**Problem to solve:** Print the data below exactly, but only the lines from the one containing "(s.noteBadLines bad).startJob h" down to the one containing "let s2 := (s1.setBytes", inclusive.
***** Dataset records *****
/-- What a Reform or Delete frees of a group: streams, exchange data, every buffer the group holds, and contributions of an epoch now
past (R204, R260). -/
def State.clearGroup (s : State) (g : Nat) (tag : Option Nat) : State :=
  let h := s.hoopOfGroup g
  let streams := s.work.streams.filter fun x => x.group == g
  let xs := s.work.exchanges.filter fun x => x.group == g
  let s1 : State := { s with work := { s.work with
    streams := s.work.streams.filter fun x => x.group != g
    exchanges := s.work.exchanges.filter fun x => x.group != g } }
  let s2 := s1.freeAll h (streams.flatMap SiteStream.buffers ++ xs.flatMap Exchange.buffers)
  let s2 := s2.freeAll h (s2.groupHandles h g)
  let x := s2.group g
  s2.setGroup g { x with contributions := x.contributions.filter fun c => some c.epoch == tag }

/-- Reform (R37, R47): pending operations end ST_ABORTED, the new epoch, sequence and membership hold, the digests are exchanged
again (R84), segments held for the new epoch are delivered (R260), and the queue's head is checked again (R65). -/
def State.reformGroup (s : State) (g : Nat) : State × Nat :=
  let st := s.reformStatus g
  if st ≠ St.ok then (s, st)
  else
    let d := groupDef (s.bytes (Obj.groupDefinition g))
    let s1 := (s.abortGroup g St.aborted).clearGroup g (some (d.epoch % 256))
    let s2 := ((s1.setNum (Obj.groupEpoch g) d.epoch).setNum (Obj.groupNextSequence g) d.first).setNum (Obj.groupState g) 1
    let s3 := (s2.setNum (Obj.groupQueueStatus g) St.ok).setGroup g { s2.group g with
      members := d.members, contributors := d.contributors, waiting := none }
    let h := s.hoopOfGroup g
    ((((s3.endShadow h d.members).startExchange g).settleEarly g (some d.epoch)).pump g, St.ok)

/-- A group becomes Free: reservations and window are released and its queue is cleared (R47). -/
def State.freeGroup (s : State) (g : Nat) : State :=
  let h := s.hoopOfGroup g
  let s1 := (s.clearGroup g none).settleEarly g none
  let s2 := (s1.closeWindow (s1.num (Obj.groupQueueWindow g))).lower Obj.groupsOpen 1
  let s3 := if s2.isSmall g then s2.lower Obj.smallGroupsOpen 1 else s2
  let s4 := s3.lower (Obj.hoopGroupMinimumSum h) (s3.num (Obj.groupContextMinimum g))
  let s5 := s4.each [(Obj.groupState g, 0), (Obj.groupQueueWindow g, 0xFFFF), (Obj.groupQueueDepth g, 0),
    (Obj.groupQueueIndices g, 0), (Obj.groupQueueStatus g, St.ok), (Obj.groupInFlight g, 0), (Obj.groupContextMinimum g, 0)]
    fun t x => t.setNum x.1 x.2
  (s5.setGroup g {}).settlePool h 2

/-- Delete (R47). -/
def State.deleteGroup (s : State) (g : Nat) : State × Nat :=
  if s.num (Obj.groupState g) = 0 then (s, St.notPermittedInState)
  else ((s.abortGroup g St.aborted).freeGroup g, St.ok)

/-- GROUP_CREATE (R47, R493). -/
def execGroupCreate (rq : Requester) (g : GroupNo) (s : State) : Host.Outcome State Fault Refusal :=
  .next (s.request rq (Obj.groupCommand g) (.num 1) none (reported (Obj.groupCommandStatus g) fun t => t.createGroup g))

/-- GROUP_REFORM (R47, R493). -/
def execGroupReform (rq : Requester) (g : GroupNo) (s : State) : Host.Outcome State Fault Refusal :=
  .next (s.request rq (Obj.groupCommand g) (.num 2) none (reported (Obj.groupCommandStatus g) fun t => t.reformGroup g))

/-- GROUP_DELETE (R47). -/
def execGroupDelete (rq : Requester) (g : GroupNo) (s : State) : Host.Outcome State Fault Refusal :=
  .next (s.request rq (Obj.groupCommand g) (.num 3) none (reported (Obj.groupCommandStatus g) fun t => t.deleteGroup g))

/-! ### Queues and contexts -/

/-- QUEUE_DOORBELL (R49): a doorbell that a queue pair of the hoop wrote through a Queue window. -/
def execQueueDoorbell (q : Qp) (w : Window) (value : BitVec 32) (s : State) : Host.Outcome State Fault Refusal :=
  match s.groupOfWindow w with
  | none => .next s
  | some g =>
    if (s.qp q).bound ∧ (s.qp q).hoop = s.hoopOfGroup g then .next (s.ringDoorbell g value.toNat) else .next s

/-- HostSubmit (R50). Where several outcomes apply, the group number is judged first, then the length, then whether the group is Free,
then the room in the ring: R50 gives no order (DESIGN CHOICE, log entry 148). -/
def State.hostSubmit (s : State) (data : Bytes) : State × Nat :=
  let g := field data 0 2
  let ext := field data 15 1 % 16
  let n := (data.length - 2) / 64
  if 4096 ≤ g then (s, St.accessDenied)
  else if data.length < 66 ∨ 4 < ext ∨ data.length ≠ 2 + 64 * (1 + ext) then (s, St.lenExceeded)
  else if s.num (Obj.groupState g) = 0 then (s, St.notPermittedInState)
  else
    let used := (s.producer g + 2 ^ 16 - s.consumer g) % 2 ^ 16
    let depth := s.num (Obj.groupQueueDepth g)
    if depth < used + n then (s, St.busy)
    else
      let s1 := s.each (List.range n) fun t i => t.writeRing g (64 * ((t.producer g + i) % depth)) (slice data (2 + 64 * i) 64)
      ((s1.setIndices g (s1.producer g + n) (s1.consumer g)).pump g, St.ok)

/-- HOST_SUBMIT (R50). -/
def execHostSubmit (rq : Requester) (data : Bytes) (s : State) : Host.Outcome State Fault Refusal :=
  .next (s.request rq Obj.hostSubmit (.blob data) none (reported Obj.hostSubmitStatus fun t => t.hostSubmit data))

/-- No other group with a context to take began to wait before group g (R61). -/
def State.longestWaiting (s : State) (g : Nat) : Bool :=
  match (s.group g).waiting with
  | none => false
  | some n => s.work.groups.all fun c => c.2.waiting.all fun m => decide (n ≤ m) || (s.contextSource c.1).isNone
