/-- PlanCommand Load (R153). -/
def State.loadPlan (s : State) (h : Nat) : State :=
  let c := s.planStatus h
  let bad := if c.1 = St.uncorrectable then s.stageBad h (s.num (Obj.imageStageLength h)) else []
  let effect := if c.1 ≠ St.ok then ImageEffect.nothing else .plan ((s.staged h).take (field (s.stagedHead h) 24 4))
  (s.noteBadLines bad).startJob h ⟨true, c.1, c.2, effect⟩

/-- PlanCommand Unload (R153). -/
def State.unloadPlan (s : State) (h : Nat) : State :=
  if s.num (Obj.hoopState h) ≠ 1 ∨ (s.hoop h).bound then
    (s.setNum (Obj.planCommandStatus h) St.notPermittedInState).setNum (Obj.planCommandDetail h) 0
  else s.startJob h ⟨true, St.ok, 0, .unload⟩

/-- The hoop's plan becomes p, or none: what follows it (R153). R153 says of an unload only that PlanHash is emptied; PlanRandomTag, and
with it SeedDigest, keep the unloaded plan's value (DESIGN CHOICE, log entry 151). -/
def State.setPlan (s : State) (h : Nat) (p : Bytes) : State :=
  let s1 := s.setHoop h { s.hoop h with plan := p }
  let s2 := (s1.setBytes (Obj.planHash h) (if p = [] then [] else sha3Bytes p)).setNum (Obj.planEntryCount h) (entryCount p)
  let s3 := if p = [] then s2 else (s2.setNum (Obj.planRandomTag h) (field p 8 1)).setNum (Obj.jobDeclaredMemory h) (field p 16 8)
  s3.setNum (Obj.imageStoreUsed h) (s3.storeUsed h)

/-- What a command does when it completes (R148, R153). -/
def State.finishEffect (s : State) (h : Nat) : ImageEffect → State
  | .nothing => s
  | .current t image => (s.setSlot h t image (s.slotPending h t)).clearLines (s.storeLines h image)
  | .pending t image step => ((s.setNum (Obj.slotActivateStep (16 * h + t)) step).setSlot h t (s.slotImage h t) image).clearLines
      (s.storeLines h image)
  | .cancel t => s.setSlot h t (s.slotImage h t) []
  | .clear t => s.setSlot h t [] []
  | .plan p => s.setPlan h p
  | .unload => s.setPlan h []

/-- The running command of a kind completes: its status and detail become final (R148, R153). -/
def State.finishJob (s : State) (h : Nat) (isPlan : Bool) : State :=
  match (s.hoop h).job with
  | none => s
  | some j =>
    if j.isPlan ≠ isPlan then s
    else
      let s1 := (s.setHoop h { s.hoop h with job := none }).finishEffect h j.effect
      if isPlan then (s1.setNum (Obj.planCommandStatus h) j.status).setNum (Obj.planCommandDetail h) j.detail
      else (s1.setNum (Obj.imageCommandStatus h) j.status).setNum (Obj.imageCommandDetail h) j.detail

end Sys2Proof.Machine
end

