-- ==== Sys2Proof/Machine/Dispatch.lean ====
section
/-! DEFINITION. The dispatch of commands: one arm for each constructor of `Instr`, each a direct call of its meaning. -/

namespace Sys2Proof.Machine

open Sys2Proof
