/-- After reset no object of the store differs from its default: hoops Empty with an autonomous window of 4, tiles owned by no
hoop, all pool frames free, wales with stakes of all lanes and a rejoin hold of 100, pairs at setting 4, lane resolution 8,
step triggers without a target, clock domains on source 1 but for CD03 on 3 and CD80 and CD82 on 4, no host, hoop or thermal
vote, mailboxes with their time-out and vector, start-up at stage 1; and the event log, the tiles and the queue are empty.
(R30, R105, R205, R252, R309, R310, R365, R381, R397, R424, R478) -/
def Obligations.ResetHoldsListedDefaults : Prop :=
  let num (k : Nat) := State.reset.num k
  (∀ k, State.reset.obj k = objDefault k) ∧ State.reset.events = {} ∧ State.reset.tiles = [] ∧ State.reset.pending = [] ∧
  (∀ h : Hoop, num (Obj.hoopState h) = 0 ∧ num (Obj.hoopAutonomousWindow h) = 4 ∧ num (Obj.stepTriggerTarget h) = 0xFFFF) ∧
  (∀ t : Tile, num (Obj.tileOwner t) = 0xFF) ∧
  num Obj.poolFramesTotal = 539072 ∧ num Obj.poolFramesFree = 539072 ∧ num Obj.sparesFree = 4 ∧ num Obj.startupStage = 1 ∧
  (∀ w : Wale, num (Obj.waleTxStakes w) = 0xFFFF ∧ num (Obj.waleRejoinHold w) = 100) ∧
  (∀ k : Pair, num (Obj.pairSetting k) = 4) ∧ (∀ k : Lane, num (Obj.lineLaneResolution k) = 8) ∧
  (∀ d : Domain, num (Obj.domainSource d) = (if d.val = 3 then 3 else if d.val = 80 ∨ d.val = 82 then 4 else 1) ∧ num (Obj.domainVoteHost d) = 0xFF ∧
    num (Obj.domainVoteHoop d) = 0xFF ∧ num (Obj.domainVoteThermal d) = 0xFF) ∧
  (∀ m : Mailbox, num (Obj.mailboxTimeout m) = 10000 ∧ num (Obj.mailboxVector m) = 4 + m.val % 60)

/-- From every state in canonical form, whatever command stands at the front of the queue, a step that answers a next state
answers one in canonical form. (R11, R175, R404) -/
def Obligations.EveryStepKeepsCanonicalForm : Prop :=
  ∀ s t : State, Canonical s → step s = .next t → Canonical t

/-- A write request on a path that is served, which fails one of checks 1 to 6, is answered with the status of the first that
fails and leaves every object (but PeerAccessRefusals of a peer without authority), module memory and every engine as they
were; on a path that is not served nothing happens at all. (R404, R415, R469) -/
def Obligations.RefusedRequestChangesNothing : Prop :=
  ∀ (s : State) (rq : Requester) (k : Nat) (v : Val) (token : Option Token) (effect : Effect),
    (s.serves rq = false → s.request rq k v token effect = s) ∧
    (s.serves rq = true → ∀ st, ((s.dropLatch rq k).touch k).writeStatus rq k v token = st → st ≠ St.ok →
      Answered rq st (s.request rq k v token effect) ∧
      OnlyObjects [Obj.peerAccessRefusals] s (s.request rq k v token effect) ∧
      ((∀ w tag, rq ≠ .peer w tag) → OnlyObjects [] s (s.request rq k v token effect)))

/-- A write to an object that does not exist, that the requester has no authority for, that is read-only, that is reservation-
bound in a hoop state that forbids it, that lacks its token, that has the wrong size or lies out of range is answered with the
status of R404 for the first of these that applies (an EvacuationTarget of a wrong size with ST_ACCESS_DENIED); otherwise it
passes. (R40, R399, R400, R402, R404, R433) -/
def Obligations.FirstFailingCheckDecides : Prop :=
  ∀ (s : State) (rq : Requester) (k : Nat) (v : Val) (token : Option Token),
    (findRow k = none → s.writeStatus rq k v token = St.accessDenied) ∧
    ∀ r i, findRow k = some (r, i) →
      (s.authorised rq k true = false → s.writeStatus rq k v token = St.accessDenied) ∧
      (s.authorised rq k true = true →
        (r.acc = .ro → s.writeStatus rq k v token = St.accessDenied) ∧
        (∀ h, r.acc = .rws → s.ownerHoop k = some h →
          s.num (Obj.hoopState h) ≠ 0 → s.num (Obj.hoopState h) ≠ 1 → s.num (Obj.hoopState h) ≠ 4 →
          s.writeStatus rq k v token = St.notPermittedInState) ∧
        (r.acc = .sig → s.num (Obj.domainState 6) ≠ 3 → token = none → s.writeStatus rq k v token = St.badSignature) ∧
        (r.acc = .rw → r.fits v = false → s.writeStatus rq k v token =
          if r.base = 0x2100 ∧ r.sub = 0x0B then St.accessDenied else St.lenExceeded) ∧
        (r.acc = .rw → r.fits v = true → r.inRange v = false → s.writeStatus rq k v token = St.accessDenied) ∧
        (r.acc = .rw → r.fits v = true → r.inRange v = true → s.writeStatus rq k v token = St.ok))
*****
**Response area:**
  (s.noteBadLines bad).startJob h ⟨true, c.1, c.2, effect⟩

/-- PlanCommand Unload (R153). -/
def State.unloadPlan (s : State) (h : Nat) : State :=
  if s.num (Obj.hoopState h) ≠ 1 ∨ (s.hoop h).bound then
    (s.setNum (Obj.planCommandStatus h) St.notPermittedInState).setNum (Obj.planCommandDetail h) 0
  else s.startJob h ⟨true, St.ok, 0, .unload⟩

/-- The hoop's plan becomes p, or none: what follows it (R153). R153 says of an unload only that PlanHash is emptied; PlanRandomTag, and
with it SeedDigest, keep the unloaded plan's value (DESIGN CHOICE, log entry 151). -/
def State.setPlan (s : State) (h : Nat) (p : Bytes) : State :=
  let s1 := s.setHoop h { s.hoop h with plan := p }
  let s2 := (s1.setBytes (Obj.planHash h) (if p = [] then [] else sha3Bytes p)).setNum (Obj.planEntryCount h) (entryCount p)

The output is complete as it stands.